--- Work to complete ---
Below are lines of data, and only some are wanted. Please repeat exactly those from the line that has "it go dark, and the pairs train. -/" through the line that has "let s := (s.substitute".

--- Saved entries ---
===============

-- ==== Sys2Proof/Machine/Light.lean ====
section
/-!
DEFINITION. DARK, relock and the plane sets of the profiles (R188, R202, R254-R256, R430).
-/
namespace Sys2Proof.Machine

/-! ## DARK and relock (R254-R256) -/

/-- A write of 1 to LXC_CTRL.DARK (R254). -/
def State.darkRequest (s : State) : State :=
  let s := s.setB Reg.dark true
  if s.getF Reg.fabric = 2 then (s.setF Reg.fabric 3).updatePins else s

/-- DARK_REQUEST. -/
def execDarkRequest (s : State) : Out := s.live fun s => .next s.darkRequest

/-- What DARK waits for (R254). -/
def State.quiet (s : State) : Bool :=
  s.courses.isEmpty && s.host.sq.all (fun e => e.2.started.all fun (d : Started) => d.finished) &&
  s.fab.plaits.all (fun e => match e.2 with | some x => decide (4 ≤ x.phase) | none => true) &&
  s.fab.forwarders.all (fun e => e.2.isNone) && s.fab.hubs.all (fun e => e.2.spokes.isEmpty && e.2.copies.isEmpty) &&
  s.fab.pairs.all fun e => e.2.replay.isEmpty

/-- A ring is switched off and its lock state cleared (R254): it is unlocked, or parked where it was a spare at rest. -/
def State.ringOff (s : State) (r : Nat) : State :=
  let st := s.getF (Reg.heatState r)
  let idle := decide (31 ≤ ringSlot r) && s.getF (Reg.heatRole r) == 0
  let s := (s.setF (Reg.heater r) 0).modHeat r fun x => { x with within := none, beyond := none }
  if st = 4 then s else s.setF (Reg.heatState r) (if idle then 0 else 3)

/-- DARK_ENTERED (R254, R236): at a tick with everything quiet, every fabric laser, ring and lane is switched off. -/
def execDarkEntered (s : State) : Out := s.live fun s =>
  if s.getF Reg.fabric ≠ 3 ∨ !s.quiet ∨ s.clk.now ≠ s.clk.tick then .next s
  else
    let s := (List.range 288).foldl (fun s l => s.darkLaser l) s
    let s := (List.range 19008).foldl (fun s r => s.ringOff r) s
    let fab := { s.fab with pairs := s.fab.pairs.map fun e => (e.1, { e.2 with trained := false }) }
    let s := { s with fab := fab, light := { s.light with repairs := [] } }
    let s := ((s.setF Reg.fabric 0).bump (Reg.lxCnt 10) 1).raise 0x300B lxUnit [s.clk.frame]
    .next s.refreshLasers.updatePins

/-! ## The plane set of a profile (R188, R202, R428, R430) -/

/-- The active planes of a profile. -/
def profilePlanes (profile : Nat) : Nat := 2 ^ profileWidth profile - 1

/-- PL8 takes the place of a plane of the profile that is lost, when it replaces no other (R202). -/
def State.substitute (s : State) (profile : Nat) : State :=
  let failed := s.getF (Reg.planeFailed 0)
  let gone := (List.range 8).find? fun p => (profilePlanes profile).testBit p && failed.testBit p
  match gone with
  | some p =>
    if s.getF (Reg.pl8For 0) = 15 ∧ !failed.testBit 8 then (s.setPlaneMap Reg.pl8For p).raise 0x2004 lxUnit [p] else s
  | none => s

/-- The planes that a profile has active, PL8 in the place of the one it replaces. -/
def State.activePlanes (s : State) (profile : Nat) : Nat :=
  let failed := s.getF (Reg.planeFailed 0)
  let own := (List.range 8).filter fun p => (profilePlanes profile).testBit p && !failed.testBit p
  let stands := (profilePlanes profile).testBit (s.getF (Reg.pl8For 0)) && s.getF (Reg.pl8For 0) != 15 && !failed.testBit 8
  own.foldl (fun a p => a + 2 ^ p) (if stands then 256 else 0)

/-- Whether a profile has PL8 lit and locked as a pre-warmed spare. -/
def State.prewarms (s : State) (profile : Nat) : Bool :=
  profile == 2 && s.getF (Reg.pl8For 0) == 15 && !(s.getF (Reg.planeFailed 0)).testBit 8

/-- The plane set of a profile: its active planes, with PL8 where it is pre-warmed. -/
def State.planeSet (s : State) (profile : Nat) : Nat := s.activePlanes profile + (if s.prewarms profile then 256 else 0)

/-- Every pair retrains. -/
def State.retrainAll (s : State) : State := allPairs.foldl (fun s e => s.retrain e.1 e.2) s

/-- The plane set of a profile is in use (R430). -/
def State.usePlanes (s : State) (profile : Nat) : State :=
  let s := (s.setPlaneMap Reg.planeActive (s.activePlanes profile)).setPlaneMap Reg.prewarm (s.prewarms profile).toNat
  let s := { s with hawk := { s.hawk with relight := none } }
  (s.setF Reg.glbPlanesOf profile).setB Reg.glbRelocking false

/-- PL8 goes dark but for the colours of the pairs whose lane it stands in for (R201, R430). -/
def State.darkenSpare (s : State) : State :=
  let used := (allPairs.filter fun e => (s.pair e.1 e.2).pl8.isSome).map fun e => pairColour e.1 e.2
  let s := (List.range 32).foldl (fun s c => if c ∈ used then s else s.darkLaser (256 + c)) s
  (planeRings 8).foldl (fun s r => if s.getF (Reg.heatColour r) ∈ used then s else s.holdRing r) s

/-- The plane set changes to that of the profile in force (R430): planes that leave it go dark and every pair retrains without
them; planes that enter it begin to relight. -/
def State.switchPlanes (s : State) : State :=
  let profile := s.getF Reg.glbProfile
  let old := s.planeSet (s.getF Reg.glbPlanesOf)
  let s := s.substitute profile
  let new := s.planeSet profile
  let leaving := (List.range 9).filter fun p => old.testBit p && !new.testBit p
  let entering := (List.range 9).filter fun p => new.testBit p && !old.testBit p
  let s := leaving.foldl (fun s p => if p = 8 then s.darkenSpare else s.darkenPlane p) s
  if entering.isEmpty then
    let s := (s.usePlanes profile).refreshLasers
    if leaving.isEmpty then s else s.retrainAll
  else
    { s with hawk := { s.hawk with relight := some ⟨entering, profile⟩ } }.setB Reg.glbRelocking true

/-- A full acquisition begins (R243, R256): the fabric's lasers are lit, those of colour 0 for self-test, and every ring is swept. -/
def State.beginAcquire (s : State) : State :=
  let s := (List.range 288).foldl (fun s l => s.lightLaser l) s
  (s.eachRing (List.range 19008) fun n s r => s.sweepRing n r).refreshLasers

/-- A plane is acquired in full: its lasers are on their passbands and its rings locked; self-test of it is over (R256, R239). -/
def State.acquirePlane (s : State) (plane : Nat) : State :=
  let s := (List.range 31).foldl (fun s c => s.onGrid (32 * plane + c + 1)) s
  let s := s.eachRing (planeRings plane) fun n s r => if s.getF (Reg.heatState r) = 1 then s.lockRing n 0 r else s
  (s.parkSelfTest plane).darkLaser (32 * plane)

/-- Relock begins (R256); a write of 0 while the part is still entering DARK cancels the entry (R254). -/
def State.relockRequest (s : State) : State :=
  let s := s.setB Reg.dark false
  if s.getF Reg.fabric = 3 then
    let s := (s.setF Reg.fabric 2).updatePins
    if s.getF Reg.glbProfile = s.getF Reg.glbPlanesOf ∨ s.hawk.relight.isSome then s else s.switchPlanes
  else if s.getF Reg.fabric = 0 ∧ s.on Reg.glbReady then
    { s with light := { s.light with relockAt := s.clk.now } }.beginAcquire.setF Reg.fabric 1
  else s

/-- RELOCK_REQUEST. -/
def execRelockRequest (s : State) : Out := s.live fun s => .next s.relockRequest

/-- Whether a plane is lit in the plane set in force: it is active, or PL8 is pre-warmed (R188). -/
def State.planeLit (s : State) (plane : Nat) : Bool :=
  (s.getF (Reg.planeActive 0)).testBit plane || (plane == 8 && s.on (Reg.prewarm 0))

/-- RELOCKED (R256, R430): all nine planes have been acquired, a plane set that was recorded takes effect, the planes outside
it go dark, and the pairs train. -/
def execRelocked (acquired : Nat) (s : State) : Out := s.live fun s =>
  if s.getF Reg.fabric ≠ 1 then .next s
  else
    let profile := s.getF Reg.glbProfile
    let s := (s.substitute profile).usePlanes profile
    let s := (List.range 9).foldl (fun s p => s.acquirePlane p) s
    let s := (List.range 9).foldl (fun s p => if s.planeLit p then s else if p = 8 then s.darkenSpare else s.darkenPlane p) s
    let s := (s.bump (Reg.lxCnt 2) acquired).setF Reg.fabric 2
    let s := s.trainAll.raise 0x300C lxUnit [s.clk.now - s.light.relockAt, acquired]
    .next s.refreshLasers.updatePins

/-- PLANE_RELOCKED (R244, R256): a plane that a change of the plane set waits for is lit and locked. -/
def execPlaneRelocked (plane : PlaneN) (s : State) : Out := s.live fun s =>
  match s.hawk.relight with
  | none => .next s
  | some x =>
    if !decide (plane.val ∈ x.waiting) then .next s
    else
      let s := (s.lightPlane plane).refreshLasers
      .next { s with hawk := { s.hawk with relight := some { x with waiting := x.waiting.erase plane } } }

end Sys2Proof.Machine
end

===============

--- Result for this task ---
it go dark, and the pairs train. -/
def execRelocked (acquired : Nat) (s : State) : Out := s.live fun s =>
  if s.getF Reg.fabric ≠ 1 then .next s
  else
    let profile := s.getF Reg.glbProfile
    let s := (s.substitute profile).usePlanes profile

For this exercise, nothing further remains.